After conglomerate Tata Sons bought a 100% shareholding in Air India in January, in April it asked for antitrust approval to merge the two low-cost carriers. Tata still has an 83.67% stake in AirAsia India, with AirAsia Investment Ltd, part of Malaysia’s Capital A (formerly AirAsia Group), holding the remaining 16.33%.

Officials close to the matter have said that no decision has been taken on whether the AirAsia India debt write-off will be included in the balance sheet of Tata Sons or Air India. The conglomerate has not commented on the developments, but top executives told the Economic Times that Tata had already started work on an AirAsia India-Air India Express merger.

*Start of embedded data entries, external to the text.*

/-! ### A result given to the executing thread -/

/-- A word is given to a lane destination of thread k. -/
def State.give (s : State) (k : Nat) (d : LaneDst) (w : Word) : State := s.modThread k fun t => t.setD d w

/-- A thread that has been given a word, with or without an acquire, stands after its instruction with it. -/
theorem State.give_goes (ht : s.thread? k = some t) (d : LaneDst) (w : Word) {u : State} (hu : u = s.give k d w ∨ u = (s.give k d w).dropRoc (coreOfThread k)) :
    ∃ t', (u.advance k).thread? k = some t' ∧ t'.pc = s.pcAfter k ∧ t'.status = .ready ∧ ∀ m, d = .v m → t'.getV m.val = w := by
  obtain ⟨hd, -, -, -, hpc, -⟩ := t.setD_spec d w
  have h1 : (s.give k d w).thread? k = some (t.setD d w) := by rw [State.give, State.thread_modThread, ht, Option.map_some]
  have h2 : u.thread? k = some (t.setD d w) := by rcases hu with rfl | rfl <;> exact h1
  have hafter : u.pcAfter k = s.pcAfter k := by
    simp only [State.pcAfter, h2, ht, hpc]
    rcases hu with rfl | rfl <;> rfl
  obtain ⟨t', hthr, hpc', hst, hv, -⟩ := State.goTo_thread (u.pcAfter k) h2
  exact ⟨t', hthr, hpc'.trans hafter, hst, fun m hm => (Thread.getV_congr hv _).trans (hd m hm)⟩

/-! ### Waiting -/

/-- A wait on a phase that has completed returns at once, as an acquire (R102). -/
theorem State.waitOn_done {m p : Nat} (hp : phaseDone (s.hasp (haspKey (coreOfThread k) m)).phase p = true) :
    s.waitOn k m p d = .ok ((s.give k d ((s.hasp (haspKey (coreOfThread k) m)).doneStatus p)).dropRoc (coreOfThread k)) := by
  simp only [State.waitOn, hp, if_true]
  rfl

/-- A wait that neither a stop nor a surrender routine takes blocks its thread, and changes nothing else (R102, R170). -/
theorem State.waitOn_blocks {m p : Nat} (ht : s.thread? k = some t) (hp : phaseDone (s.hasp (haspKey (coreOfThread k) m)).phase p = false)
    (hs : s.stops k = false) (he : s.routineEntry k t = none) :
    let u := State.laneFinish k (s.waitOn k m p d)
    u = { s with threads := u.threads } ∧ (u.thread? k).map (·.status) = some (.hwait m p d (s.pcAfter k)) := by
  have h1 : (s.modThread k fun t => { t with status := .hwait m p d (s.pcAfter k) }).thread? k =
      some { t with status := .hwait m p d (s.pcAfter k) } := by rw [State.thread_modThread, ht, Option.map_some]
  have he' : (s.modThread k fun t => { t with status := .hwait m p d (s.pcAfter k) }).routineEntry k
      { t with status := .hwait m p d (s.pcAfter k) } = none := he
  have htake : (s.modThread k fun t => { t with status := .hwait m p d (s.pcAfter k) }).takeBlocked k =
      s.modThread k fun t => { t with status := .hwait m p d (s.pcAfter k) } := by
    simp only [State.takeBlocked, h1, he']
  simp only [State.waitOn, hp, hs, htake, Bool.false_eq_true, if_false, State.laneFinish]
  refine ⟨rfl, ?_⟩
  rw [State.thread_modThread, h1]
  rfl

/-! ### What the instructions do on a hasp that the block holds -/

theorem Hasp.testStatus_pending {x : Hasp} {p : Nat} (hv : x.valid = true) (hp : phaseDone x.phase p = false) :
    x.testStatus p = BitVec.ofNat 32 x.phase.toNat := by
  simp only [Hasp.testStatus, hv, hp, haspStatus, boolNat, Bool.not_true, Bool.false_eq_true, if_false, Nat.zero_mul, Nat.zero_add]

theorem Hasp.testStatus_invalid {x : Hasp} (p : Nat) (hv : x.valid = false) : x.testStatus p = BitVec.ofNat 32 (2 ^ 30 + x.phase.toNat) := by
  simp only [Hasp.testStatus, hv, haspStatus, boolNat, Bool.not_false, Bool.false_eq_true, if_false, if_true, Nat.zero_mul, Nat.zero_add,
    Nat.one_mul, Nat.add_zero]

section Held

variable (hh : s.holdsHasp k h.val = true)

include hh

theorem exec_htest (hl : Lane s k t (LaneDst.regs d ++ LaneSrc.regs b)) :
    let x := s.hasp (haspKey (coreOfThread k) h.val)
    let p := (s.laneSrc k .int b).toNat % 2 ^ 16
    let u := s.give k d (x.testStatus p)
    exec (.htest d h b) s = .next ((if x.valid && phaseDone x.phase p then u.dropRoc (coreOfThread k) else u).advance k) := by
  refine (laneFrame_lane _ hl).trans ?_
  simp only [hh, Bool.not_true, Bool.false_eq_true, if_false]
  rfl

/-- A test of a phase that has completed is an acquire (R103). -/
theorem exec_htest_done (hl : Lane s k t (LaneDst.regs d ++ LaneSrc.regs b)) (hv : (s.hasp (haspKey (coreOfThread k) h.val)).valid = true)
    (hp : phaseDone (s.hasp (haspKey (coreOfThread k) h.val)).phase ((s.laneSrc k .int b).toNat % 2 ^ 16) = true) :
    exec (.htest d h b) s = .next (((s.give k d ((s.hasp (haspKey (coreOfThread k) h.val)).doneStatus
      ((s.laneSrc k .int b).toNat % 2 ^ 16))).dropRoc (coreOfThread k)).advance k) := by
  rw [exec_htest hh hl]
  simp only [Hasp.testStatus, hv, hp, Bool.not_true, Bool.and_self, Bool.false_eq_true, if_false, if_true]

/-- Of another phase, or of an invalid hasp, it is none (R103). -/
theorem exec_htest_undone (hl : Lane s k t (LaneDst.regs d ++ LaneSrc.regs b))
    (hn : ((s.hasp (haspKey (coreOfThread k) h.val)).valid &&
      phaseDone (s.hasp (haspKey (coreOfThread k) h.val)).phase ((s.laneSrc k .int b).toNat % 2 ^ 16)) = false) :
    exec (.htest d h b) s = .next ((s.give k d ((s.hasp (haspKey (coreOfThread k) h.val)).testStatus
      ((s.laneSrc k .int b).toNat % 2 ^ 16))).advance k) := by
  rw [exec_htest hh hl]
  simp only [hn, Bool.false_eq_true, if_false]

theorem exec_hwait (hl : Lane s k t (LaneDst.regs d ++ LaneSrc.regs b)) (hv : (s.hasp (haspKey (coreOfThread k) h.val)).valid = true) :
    exec (.hwait d h b) s = .next (State.laneFinish k (s.waitOn k h.val ((s.laneSrc k .int b).toNat % 2 ^ 16) d)) := by
  refine (laneFrame_lane _ hl).trans ?_
  simp only [hh, hv, Bool.not_true, Bool.or_self, Bool.false_eq_true, if_false]

theorem exec_hwaits {m p : Nat} (hl : Lane s k t (LaneDst.regs d ++ LaneSrc.regs b))
    (hq : s.seqPlace (coreOfThread k) h.val (s.laneSrc k .int b).toNat = some (m, p)) :
    exec (.hwaits d h b) s = .next (State.laneFinish k (s.waitOn k m p d)) := by
  refine (laneFrame_lane _ hl).trans ?_
  simp only [hh, hq, Bool.not_true, Bool.false_eq_true, if_false]

variable (hv : (s.hasp (haspKey (coreOfThread k) h.val)).valid = true) (hp : s.allPerformed k t.uid = true)

include hv hp

/-- HARR, once the thread's accesses are performed (R100). -/
theorem exec_harr (hl : Lane s k t (LaneDst.regs d)) : exec (.harr none d h) s = .next (State.laneFinish k (s.arriveAt k h.val h.val d)) := by
  refine (laneFrame_lane (rs := []) _ (by rwa [List.append_nil])).trans ?_
  simp only [hh, hv, hp, Bool.not_true, Bool.or_self, Bool.false_eq_true, if_false]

One source involved in Indian tax law told the newspaper that “in mergers between two companies in a group, if one of the companies’ liabilities exceed its assets, the group has to make provisions for impairment in the value of its investments if it is permanent, as per the applicable accounting standards.” Another opined that “the 'going concern' comment in the auditors’ report may need to be independently tested in the new scenario of a merged entity of AirAsia India and Air India Express.”